WHAT YOU HAVE TO DO
Both the line containing "output after the step. -/" and the line containing "is refused. -/" belong to the span. Output exactly that span from the listing below, and nothing outside it.

<<<<

-- ==== Sys2Proof/Tests/Slice0.lean ====
section
/-!
SUPPORT. Tests on fixed values: what WellFormed refuses, words written out from the opcode map, one step of
each command against spec/95_test_vectors.md, and for every obligation with hypotheses a state and operands
that meet them. The expected values are the spec's.
-/
namespace Sys2Proof.Tests

-- One theorem after the other: every check of its own thread takes a large stack.
set_option Elab.async false

open Sys2Proof.Machine

/-! ## Small states and what is looked at -/

/-- A byte string from its hex digits. -/
def hex (text : String) : List Byte := (parseHex text.toList).getD []

/-- The key `K` of spec/95_test_vectors.md. -/
def keyK : List Byte := hex "e817e962c7176c296403f646129f362c"

/-- The frame `FIX` of spec/95_test_vectors.md. -/
def fixture : List Byte := hex "7f5a0503020001000154aa1095a3bd4703fde2b76397587b6ee44b7b28"

/-- A state with another input. -/
def withInput (bytes : List Byte) (s : State) : State :=
  { s with ibuf := Memory.store [] 0 bytes, ilen := bytes.length }

/-- A state with an input of `n` zero bytes. -/
def withZeros (n : Nat) (s : State) : State := { s with ibuf := [], ilen := n }

/-- A state with an output of `n` zero bytes. -/
def withZeroOutput (n : Nat) (s : State) : State := { s with obuf := [], olen := n }

/-- A state with the key `K` loaded. -/
def withKey (s : State) : State := { s with key := Block.ofBytes keyK, kvalid := true }

/-- A state with other frame registers. -/
def withFrame (f : FrameRegs) (s : State) : State := { s with frame := f }

/-- A state with host actions pending. -/
def withPort (actions : List HostAction) (s : State) : State := { s with port := actions }

/-- The frame registers of V1, with FLVAR 0. -/
def parsedFixture : FrameRegs :=
  { FrameRegs.reset with
    fstate := .parsed, fhdr := (0x7F#8, 0x5A#8), fpt := 5#8, fpv := 3#8, fscene := 2#8
    fgid := 1#16, foid := 1#16, fcmd := 0x54#8, fcmdv := true, fef := 0xAA#8, fplen := 16#8
    fpay := hex "95a3bd4703fde2b76397587b6ee44b7b", fcrcrx := 0x28#8, fcrccalc := 0x28#8
    fcrcok := true }

/-- The frame registers of a legacy frame as in program P3. -/
def parsedLegacy : FrameRegs :=
  { FrameRegs.reset with
    fstate := .parsed, fleg := true, fhdr := (0x7F#8, 0x5A#8), fpt := 3#8, fcmd := 0x41#8
    fcmdv := true, fef := 0x2A#8, fplen := 5#8, fpay := hex "1417161110", fcrcrx := 0x2B#8
    fcrccalc := 0x2B#8, fcrcok := true }

/-- A modern shell as in row F17, with its commandType set. -/
def modernShell : FrameRegs :=
  { FrameRegs.reset with
    fstate := .shell, fhdr := (0x7F#8, 0x5A#8), fpt := 5#8, fpv := 3#8, fscene := 2#8
    fgid := 1#16, foid := 1#16, fcmd := 0x54#8, fcmdv := true, fef := 0xAA#8 }

/-- A legacy shell as in row F28. -/
def legacyShell : FrameRegs :=
  { FrameRegs.reset with
    fstate := .shell, fleg := true, fhdr := (0x7F#8, 0x5A#8), fpt := 3#8, fcmd := 0x41#8
    fcmdv := true, fef := 0x2A#8 }

/-- The next state, where there is one. -/
def nextState (r : Result) : Option State :=
  match r with
  | .next t => some t
  | .fault _ => none
  | .refused _ => none

/-- STATUS after the step. -/
def statusAfter (r : Result) : Option Nat := (nextState r).map fun t => t.status.toNat

/-- STATUS and the current output after the step. -/
def shown (r : Result) : Option (Nat × List Byte) :=
  (nextState r).map fun t => (t.status.toNat, output t)

/-- STATUS and ERRACC after the step. -/
def errors (r : Result) : Option (Nat × Nat) :=
  (nextState r).map fun t => (t.status.toNat, t.erracc.toNat)

/-- The refusal of a step that is refused. -/
def refusalOf (r : Result) : Option Refusal :=
  match r with
  | .next _ => none
  | .fault _ => none
  | .refused e => some e

/-- A next state that passes a check is a next state with what was checked. -/
theorem next_of_check (r : Result) (p : State → Bool) (h : (nextState r).any p = true) :
    ∃ t, r = .next t ∧ p t = true := by
  cases r with
  | next t => exact ⟨t, rfl, h⟩
  | fault f => cases h
  | refused f => cases h

/-! ## WellFormed refuses -/

/-- RSV nonzero: its lowest and its highest bit (K4). -/
theorem test_wf_refuses_reserved_bits :
    reservedClear 0x00010000#32 = false ∧ reservedClear 0x80000000#32 = false ∧
      wellFormedWord 0x00010000#32 = false ∧ wellFormedWord 0x80000000#32 = false := by decide

/-- The ends of the five unused ranges of R66. -/
theorem test_wf_refuses_unused_opcodes :
    ∀ op ∈ [0x04#8, 0x0F#8, 0x14#8, 0x1F#8, 0x24#8, 0x2F#8, 0x36#8, 0x3F#8, 0x41#8, 0xFF#8],
      opcodeUsed (assembleWord op 0#8) = false ∧ wellFormedWord (assembleWord op 0#8) = false := by
  decide

/-- IMM8 nonzero where the row says "0": NOP and CRC8 with IMM8 = 1 (K1, C12). -/
theorem test_wf_refuses_stray_immediate :
    immediateAdmitted 0x00000100#32 = false ∧ wellFormedWord 0x00000100#32 = false ∧
      wellFormedWord 0x00000101#32 = false := by decide

/-- A LOAD of 257 bytes is ill formed, of 256 bytes well formed. -/
theorem test_wf_refuses_long_load :
    HostAction.wellFormed (.load (List.replicate 257 0#8)) = false ∧
      HostAction.wellFormed (.load (List.replicate 256 0#8)) = true := by decide +kernel

/-- An operand that is missing, stray or above 255, and an unused opcode. -/
theorem test_wf_refuses_operands :
    operandAdmitted 0x02#8 none = false ∧ operandAdmitted 0x00#8 (some 0) = false ∧
      operandAdmitted 0x02#8 (some 256) = false ∧ operandAdmitted 0x02#8 (some 255) = true ∧
      SourceLine.wellFormed (.command 0x02#8 none) = false ∧
      SourceLine.wellFormed (.command 0x01#8 (some 1)) = false ∧
      SourceLine.wellFormed (.command 0x04#8 none) = false := by decide

/-- SETKEY of other than 16 bytes, each field of DESC out of range, LOAD and PARSE of 257 bytes. -/
theorem test_wf_refuses_source_lines :
    SourceLine.wellFormed (.setkey (List.replicate 15 0#8)) = false ∧
      SourceLine.wellFormed (.setkey (List.replicate 17 0#8)) = false ∧
      SourceLine.wellFormed (.desc 256 0 0 0 0) = false ∧
      SourceLine.wellFormed (.desc 0 256 0 0 0) = false ∧
      SourceLine.wellFormed (.desc 0 0 256 0 0) = false ∧
      SourceLine.wellFormed (.desc 0 0 0 65536 0) = false ∧
      SourceLine.wellFormed (.desc 0 0 0 0 65536) = false ∧
      SourceLine.wellFormed (.desc 255 255 255 65535 65535) = true ∧
      SourceLine.wellFormed (.load (List.replicate 257 0#8)) = false ∧
      SourceLine.wellFormed (.parse (List.replicate 257 0#8)) = false := by decide +kernel

/-! ## Decoding words written out from 30_encoding.md R62 and R64

Each word is RSV (16 zero bits), then IMM8, then OP. -/

/-- The control and CRC8 rows: OP 0x00 to 0x03 and 0x40. -/
theorem test_decode_control_and_crc8 :
    decode 0b0000000000000000_00000000_00000000#32 = .ok .nop ∧
      decode 0b0000000000000000_00000000_00000001#32 = .ok .crc8 ∧
      decode 0b0000000000000000_00000101_00000010#32 = .ok (.crclut 0x05#8) ∧
      decode 0b0000000000000000_00000000_00000011#32 = .ok .movoi ∧
      decode 0b0000000000000000_00000001_01000000#32 = .ok (.cfgw 0x01#8) := ⟨rfl, rfl, rfl, rfl, rfl⟩

/-- The legacy cipher rows: OP 0x10 to 0x13. -/
theorem test_decode_legacy :
    decode 0b0000000000000000_00101010_00010000#32 = .ok (.lenc 0x2A#8) ∧
      decode 0b0000000000000000_00000000_00010001#32 = .ok .lencr ∧
      decode 0b0000000000000000_00101010_00010010#32 = .ok (.ldec 0x2A#8) ∧
      decode 0b0000000000000000_00000000_00010011#32 = .ok .ldecs := ⟨rfl, rfl, rfl, rfl⟩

>>>>

WORKED SOLUTION
/-- STATUS and the current output after the step. -/
def shown (r : Result) : Option (Nat × List Byte) :=
  (nextState r).map fun t => (t.status.toNat, output t)

/-- STATUS and ERRACC after the step. -/
def errors (r : Result) : Option (Nat × Nat) :=
  (nextState r).map fun t => (t.status.toNat, t.erracc.toNat)

/-- The refusal of a step that is refused. -/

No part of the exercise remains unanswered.